I know not everyone is going to have the same "quiet time". But for some reason, I really feel pressed to get up early. I feel deprived otherwise. Plus, my youngest is sleeping through the night, so it's not like I need the extra sleep.

Then I came across this verse, per my husband:
Unless the Lord builds the house, it's builders labor in vain.
Unless the Lord watches over the city,
the watchman stand guard in vain.
In vain you rise early
and stay up late,
toiling for food to eat--
for he grants sleep to those He loves.
Psalm 127:1-2

Why am I attempting to get up early? Out of obligation? Or out of sincere want to spend time with Jesus? The answer is clear to me. It is out of obligation...something I feel I *must* do. Once I drop that feeling of basically legalism, I can be free to get up and sit at His feet because I choose to.

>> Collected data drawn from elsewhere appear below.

-- ==== Sys2Proof/Certificates/Slice0/Obligations.lean ====
section
/-!
DEFINITION. The statements about the machine that are to be proved.
-/

open Sys2Proof Sys2Proof.Machine Sys2Proof.Safety

/-! ## Scalar, predicate and control words -/

/-- R187, R188, R148, R151: each two-address word has the SS layout with x[5] the width; it issues and puts Op(S(sd), S(sa)) in flight to sd with a latency
of two clocks, and sets no flag. Each division issues into the partition's divider, for at least ten clocks, eighteen for a pair, with its quotient or
remainder to write, and DZ to set with it when the divisor is 0. -/
def Obligations.TwoAddressResult : Prop :=
  (∀ i d a pair f, twoAddress i = some (d, a, pair, f) ∨ division i = some (d, a, pair, f) → EncodedSS i d a pair) ∧
  (∀ i d a pair f s, twoAddress i = some (d, a, pair, f) → CanIssue i s →
    exec i s = .next (afterWrites i s (scalarOut d pair (f _ (scalarIn (groupIn i s) d pair) (scalarIn (groupIn i s) a pair))))) ∧
  (∀ i d a pair f s, division i = some (d, a, pair, f) → CanIssue i s →
    exec i s = .next (after i s (launchFlight (atIssue i s)
      (scalarOut d pair (f _ (scalarIn (groupIn i s) d pair) (scalarIn (groupIn i s) a pair)))
      (if scalarIn (groupIn i s) a pair = 0 then fDZ else 0) .none true (if pair then 18 else 10))))

/-- R189, R190, R191, R148: each one-operand word, SCMP, SCMPN, SADDC and SSUBB has the SS layout with x[5] the pair bit. A one-operand word puts Op(S(sa))
in flight to sd; SCMP and SCMPN put SF in flight, SADDC and SSUBB sd and SF, from the operands and the carry at issue; all with a latency of two clocks. -/
def Obligations.OneOperandAndCompareResults : Prop :=
  (∀ i d a pair f, oneOperand i = some (d, a, pair, f) → EncodedSS i d a pair) ∧
  (∀ i d a pair wr f, sfWordOf i = some (d, a, pair, wr, f) → EncodedSS i d a pair) ∧
  (∀ i d a pair f s, oneOperand i = some (d, a, pair, f) → CanIssue i s →
    exec i s = .next (afterWrites i s (scalarOut d pair (f _ (scalarIn (groupIn i s) a pair))))) ∧
  (∀ i d a pair wr f s, sfWordOf i = some (d, a, pair, wr, f) → CanIssue i s →
    let r := f _ ((groupIn i s).sf.getLsbD 2) (scalarIn (groupIn i s) d pair) (scalarIn (groupIn i s) a pair)
    exec i s = .next (afterWrites i s ((if wr then scalarOut d pair r.1 else []) ++ [.sf r.2])))

/-- R180, R192, R193: SSEL, SADDI, SMOVI, SLIT and GETM put their value in flight. R194: each predicate word puts its value in flight, on whole masks
whatever the guard holds. R195: PPUSH pushes below depth 8 and PPOP pops above depth 0; at the limits they raise a predicate-stack fault. The
next push or pop finds the new depth at once, and `PSDEPTH` shows it after two clocks (the model's reading, log entry 46). -/
def Obligations.MoveAndPredicateResults : Prop :=
  (∀ i f s, scalarMove i = some f → CanIssue i s → exec i s = .next (afterWrites i s (f (groupIn i s)))) ∧
  (∀ i f s, predicateWrite i = some f → CanIssue i s → exec i s = .next (afterWrites i s [f (groupIn i s)])) ∧
  (∀ pa s, CanIssue (.ppush pa) s → let g := groupIn (.ppush pa) s
    exec (.ppush pa) s = .next (if g.depth < 8
      then after (.ppush pa) s (inFlight (setCurGroup (atIssue (.ppush pa) s)
        { g with stk := g.stk.set 0 g.depth (readP g pa.toNat), depth := g.depth + 1 }) 2 [.psd (g.depth + 1)] 0)
      else afterFault (.ppush pa) s (FaultInfo.plain 0x08))) ∧
  (∀ pd s, CanIssue (.ppop pd) s → let g := groupIn (.ppop pd) s
    exec (.ppop pd) s = .next (if 0 < g.depth
      then after (.ppop pd) s (inFlight (setCurGroup (atIssue (.ppop pd) s) { g with depth := g.depth - 1 }) 2
        [.p pd.toNat (g.stk.get 0 (g.depth - 1)), .psd (g.depth - 1)] 0)
      else afterFault (.ppop pd) s (FaultInfo.plain 0x08)))

/-- R169 to R171, R173: a transfer taken to an index that is no multiple of 8 goes there; one not taken goes on at the next word; one taken to a control
word's index raises an illegal packet. R172, R168: LOOPS with a count of 0 goes on at the next word after the body, which after a SLIT is the word after its
literal, as a fetch at the body's last word shows (the model's reading, log entry 117); else it pushes the loop when fewer than four are held, and at four it
raises a loop-stack fault. The loop test is made as a word retires, at LOOPS itself too (the model's reading, log entry 7). -/
def Obligations.Transfers : Prop :=
  (∀ i taken target pops s, transferOf (groupIn i s) i = some (taken, target, pops) → CanIssue i s →
    (taken = true → target.toNat % 8 ≠ 0 → exec i s = .next (afterJump i s (linked i s) target pops)) ∧
    (taken = true → target.toNat % 8 = 0 → exec i s = .next (afterFault i s (FaultInfo.plain 0x01))) ∧
    (taken = false → exec i s = .next (after i s (atIssue i s)))) ∧
  (∀ n last s, CanIssue (.loops n last) s →
    let g := groupIn (.loops n last) s
    let s1 := atIssue (.loops n last) s
    let e := g.pc + last.setWidth 32
    (∀ bs u, readS g n.toNat = 0 → codeWordAt s1 e = .ok bs u → exec (.loops n last) s =
      .next (setCurGroup u (retireTo (curGroup u) u.now (nextWord e (if opcodeOf (fetchedWord bs 0) = 0x34 then 1 else 0))))) ∧
    (readS g n.toNat ≠ 0 → g.loopd < 4 → exec (.loops n last) s = .next (setCurGroup s1
      { retire g s1.now 0 with
        pc := nextWord g.pc 0
        loops := g.loops.set LoopEntry.zero g.loopd ⟨nextWord g.pc 0, e, readS g n.toNat⟩
        loopd := g.loopd + 1 })) ∧
    (readS g n.toNat ≠ 0 → 4 ≤ g.loopd → exec (.loops n last) s = .next (afterFault (.loops n last) s (FaultInfo.plain 0x07))))
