@[simp] theorem retireJump_st (t : Nat) (target : W32) (pops : Bool) : (retireJump g t target pops).st = g.st := rfl
@[simp] theorem retireJump_handler (t : Nat) (target : W32) (pops : Bool) : (retireJump g t target pops).handler = g.handler := rfl
@[simp] theorem retireJump_nv (t : Nat) (target : W32) (pops : Bool) : (retireJump g t target pops).nv = g.nv := rfl
@[simp] theorem retireJump_v (t : Nat) (target : W32) (pops : Bool) : (retireJump g t target pops).v = g.v := rfl
@[simp] theorem retireJump_s (t : Nat) (target : W32) (pops : Bool) : (retireJump g t target pops).s = g.s := rfl
@[simp] theorem retireJump_p (t : Nat) (target : W32) (pops : Bool) : (retireJump g t target pops).p = g.p := rfl
@[simp] theorem retireJump_stk (t : Nat) (target : W32) (pops : Bool) : (retireJump g t target pops).stk = g.stk := rfl
@[simp] theorem retireJump_depth (t : Nat) (target : W32) (pops : Bool) : (retireJump g t target pops).depth = g.depth := rfl
@[simp] theorem retireJump_psd (t : Nat) (target : W32) (pops : Bool) : (retireJump g t target pops).psd = g.psd := rfl
@[simp] theorem retireJump_mode (t : Nat) (target : W32) (pops : Bool) : (retireJump g t target pops).mode = g.mode := rfl
@[simp] theorem retireJump_flags (t : Nat) (target : W32) (pops : Bool) : (retireJump g t target pops).flags = g.flags := rfl
@[simp] theorem retireJump_trapen (t : Nat) (target : W32) (pops : Bool) : (retireJump g t target pops).trapen = g.trapen := rfl
@[simp] theorem retireJump_sf (t : Nat) (target : W32) (pops : Bool) : (retireJump g t target pops).sf = g.sf := rfl
@[simp] theorem retireJump_clkHi (t : Nat) (target : W32) (pops : Bool) : (retireJump g t target pops).clkHi = g.clkHi := rfl
@[simp] theorem retireJump_cycHi (t : Nat) (target : W32) (pops : Bool) : (retireJump g t target pops).cycHi = g.cycHi := rfl
@[simp] theorem retireJump_rngKey (t : Nat) (target : W32) (pops : Bool) : (retireJump g t target pops).rngKey = g.rngKey := rfl
@[simp] theorem retireJump_rngCtr (t : Nat) (target : W32) (pops : Bool) : (retireJump g t target pops).rngCtr = g.rngCtr := rfl
@[simp] theorem retireJump_resume (t : Nat) (target : W32) (pops : Bool) : (retireJump g t target pops).resume = g.resume := rfl
@[simp] theorem retireJump_pend (t : Nat) (target : W32) (pops : Bool) : (retireJump g t target pops).pend = g.pend := rfl
@[simp] theorem retireJump_flights (t : Nat) (target : W32) (pops : Bool) : (retireJump g t target pops).flights = g.flights := rfl
@[simp] theorem retireJump_vmc (t : Nat) (target : W32) (pops : Bool) : (retireJump g t target pops).vmc = g.vmc := rfl
@[simp] theorem retireJump_bfc (t : Nat) (target : W32) (pops : Bool) : (retireJump g t target pops).bfc = g.bfc := rfl
@[simp] theorem retireJump_sfc (t : Nat) (target : W32) (pops : Bool) : (retireJump g t target pops).sfc = g.sfc := rfl
@[simp] theorem retireJump_passes (t : Nat) (target : W32) (pops : Bool) : (retireJump g t target pops).passes = g.passes := rfl
@[simp] theorem retireJump_frozen (t : Nat) (target : W32) (pops : Bool) : (retireJump g t target pops).frozen = g.frozen := rfl
@[simp] theorem retireJump_arr (t : Nat) (target : W32) (pops : Bool) : (retireJump g t target pops).arr = g.arr := rfl
@[simp] theorem retireJump_ever (t : Nat) (target : W32) (pops : Bool) : (retireJump g t target pops).ever = g.ever := rfl
@[simp] theorem retireJump_atrap (t : Nat) (target : W32) (pops : Bool) : (retireJump g t target pops).atrap = g.atrap := rfl
@[simp] theorem retireJump_watch (t : Nat) (target : W32) (pops : Bool) : (retireJump g t target pops).watch = g.watch := rfl
@[simp] theorem retireJump_called (t : Nat) (target : W32) (pops : Bool) : (retireJump g t target pops).called = g.called := rfl
@[simp] theorem retireJump_barWait (t : Nat) (target : W32) (pops : Bool) : (retireJump g t target pops).barWait = g.barWait := rfl
@[simp] theorem retireJump_owed (t : Nat) (target : W32) (pops : Bool) : (retireJump g t target pops).owed = g.owed := rfl
@[simp] theorem retireJump_freed (t : Nat) (target : W32) (pops : Bool) : (retireJump g t target pops).freed = g.freed := rfl
@[simp] theorem retireJump_sel (t : Nat) (target : W32) (pops : Bool) : (retireJump g t target pops).sel = g.sel := rfl
@[simp] theorem retireJump_xhsel (t : Nat) (target : W32) (pops : Bool) : (retireJump g t target pops).xhsel = g.xhsel := rfl
@[simp] theorem retireJump_xbsel (t : Nat) (target : W32) (pops : Bool) : (retireJump g t target pops).xbsel = g.xbsel := rfl
@[simp] theorem retireJump_tinvlo (t : Nat) (target : W32) (pops : Bool) : (retireJump g t target pops).tinvlo = g.tinvlo := rfl
@[simp] theorem retireJump_tinvhi (t : Nat) (target : W32) (pops : Bool) : (retireJump g t target pops).tinvhi = g.tinvhi := rfl
@[simp] theorem retireJump_kvinvlo (t : Nat) (target : W32) (pops : Bool) : (retireJump g t target pops).kvinvlo = g.kvinvlo := rfl
@[simp] theorem retireJump_kvinvhi (t : Nat) (target : W32) (pops : Bool) : (retireJump g t target pops).kvinvhi = g.kvinvhi := rfl
@[simp] theorem retireJump_ctl (t : Nat) (target : W32) (pops : Bool) : (retireJump g t target pops).ctl = g.ctl := rfl
@[simp] theorem retireJump_lit (t : Nat) (target : W32) (pops : Bool) : (retireJump g t target pops).lit = g.lit := rfl
@[simp] theorem retireJump_redo (t : Nat) (target : W32) (pops : Bool) : (retireJump g t target pops).redo = g.redo := rfl
@[simp] theorem retireJump_again (t : Nat) (target : W32) (pops : Bool) : (retireJump g t target pops).again = g.again := rfl
@[simp] theorem retireJump_loops (t : Nat) (target : W32) (pops : Bool) : (retireJump g t target pops).loops = g.loops := rfl
/-- R58: a word that retires is one word of the logical clock. -/
@[simp] theorem retireJump_lclk (t : Nat) (target : W32) (pops : Bool) : (retireJump g t target pops).lclk = g.lclk + 1 := rfl

/-! ## The state at the issue clock -/

variable (w : Word) (s : State)

/-- R87, R88: issue moves only the clock and the record of the group in focus. -/
theorem issueState_frame : issueState w s = { s with now := (issueState w s).now, groups := (issueState w s).groups } := rfl
@[simp] theorem issueState_cur : (issueState w s).cur = s.cur := rfl
@[simp] theorem issueState_turns : (issueState w s).turns = s.turns := rfl
@[simp] theorem issueState_fresh : (issueState w s).fresh = s.fresh := rfl
@[simp] theorem issueState_parkMask : (issueState w s).parkMask = s.parkMask := rfl
@[simp] theorem issueState_blocks : (issueState w s).blocks = s.blocks := rfl
@[simp] theorem issueState_gangs : (issueState w s).gangs = s.gangs := rfl
@[simp] theorem issueState_tasks : (issueState w s).tasks = s.tasks := rfl
@[simp] theorem issueState_cores : (issueState w s).cores = s.cores := rfl
@[simp] theorem issueState_clusters : (issueState w s).clusters = s.clusters := rfl
@[simp] theorem issueState_mem : (issueState w s).mem = s.mem := rfl
@[simp] theorem issueState_poison : (issueState w s).poison = s.poison := rfl
@[simp] theorem issueState_mgmt : (issueState w s).mgmt = s.mgmt := rfl
@[simp] theorem issueState_outbox : (issueState w s).outbox = s.outbox := rfl
@[simp] theorem issueState_calls : (issueState w s).calls = s.calls := rfl
@[simp] theorem issueState_hostAccs : (issueState w s).hostAccs = s.hostAccs := rfl
@[simp] theorem issueState_waiters : (issueState w s).waiters = s.waiters := rfl
@[simp] theorem issueState_nextTag : (issueState w s).nextTag = s.nextTag := rfl
@[simp] theorem issueState_nextFlight : (issueState w s).nextFlight = s.nextFlight := rfl
@[simp] theorem issueState_ports : (issueState w s).ports = s.ports := rfl
@[simp] theorem issueState_queues : (issueState w s).queues = s.queues := rfl
@[simp] theorem issueState_served : (issueState w s).served = s.served := rfl
@[simp] theorem issueState_recent : (issueState w s).recent = s.recent := rfl
@[simp] theorem issueState_nextTask : (issueState w s).nextTask = s.nextTask := rfl
@[simp] theorem issueState_tinvs : (issueState w s).tinvs = s.tinvs := rfl
@[simp] theorem issueState_kvinvs : (issueState w s).kvinvs = s.kvinvs := rfl
@[simp] theorem issueState_rings : (issueState w s).rings = s.rings := rfl
@[simp] theorem issueState_steals : (issueState w s).steals = s.steals := rfl
@[simp] theorem issueState_lxUsed : (issueState w s).lxUsed = s.lxUsed := rfl
@[simp] theorem issueState_unitEvents : (issueState w s).unitEvents = s.unitEvents := rfl
@[simp] theorem issueState_declared : (issueState w s).declared = s.declared := rfl
@[simp] theorem issueState_gaps : (issueState w s).gaps = s.gaps := rfl
@[simp] theorem issueState_hot : (issueState w s).hot = s.hot := rfl
@[simp] theorem issueState_off : (issueState w s).off = s.off := rfl
@[simp] theorem issueState_boot : (issueState w s).boot = s.boot := rfl
/-- The other groups are as before. -/
theorem issueState_other (gang blk grp : Nat) (h : groupKey gang blk grp ≠ groupKey s.cur.gang s.cur.blk s.cur.grp) :
    groupAt (issueState w s) gang blk grp = groupAt s gang blk grp :=
  groupAt_setGroupAt_other (s := { s with now := (issueState w s).now }) _ h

Which is what I did this morning.

Friday, June 19, 2009

More Baby Talk

Not that I'm worried *yet*, but I am running a little behind on my cycle and I don't think I actually ovulated this month. I didn't think I could possibly be pregnant until something dawned on me. I typed my question into the Google search engine (I love Google!), which was "Can you get pregnant the day after your period"?, because, well, I thought it would be a "safe day" for us to...you know...well, anyways. I came up with "Baby Center" which had several answers from community members. Let's just say my heart began to race....fast.

I cannot believe how many women on there said they got pregnant the first day after they stopped bleeding, believing they were "safe". Oi.

I just had a conversation TODAY with my husband about the whole baby factor. He said he definitely wants more...just not right now. Then he went into a list of reasons why now would not be good.

Great. So if I am, I get to break the news. *sigh*

I am not against children. I just don't want my husband to worry about money and providing for his family. We already have 2 in diapers.

Only God can intervene and give him peace. Only He can remind him who our Provider is and there will be no doubts this is another God ordained child and that He will care for us like He promised.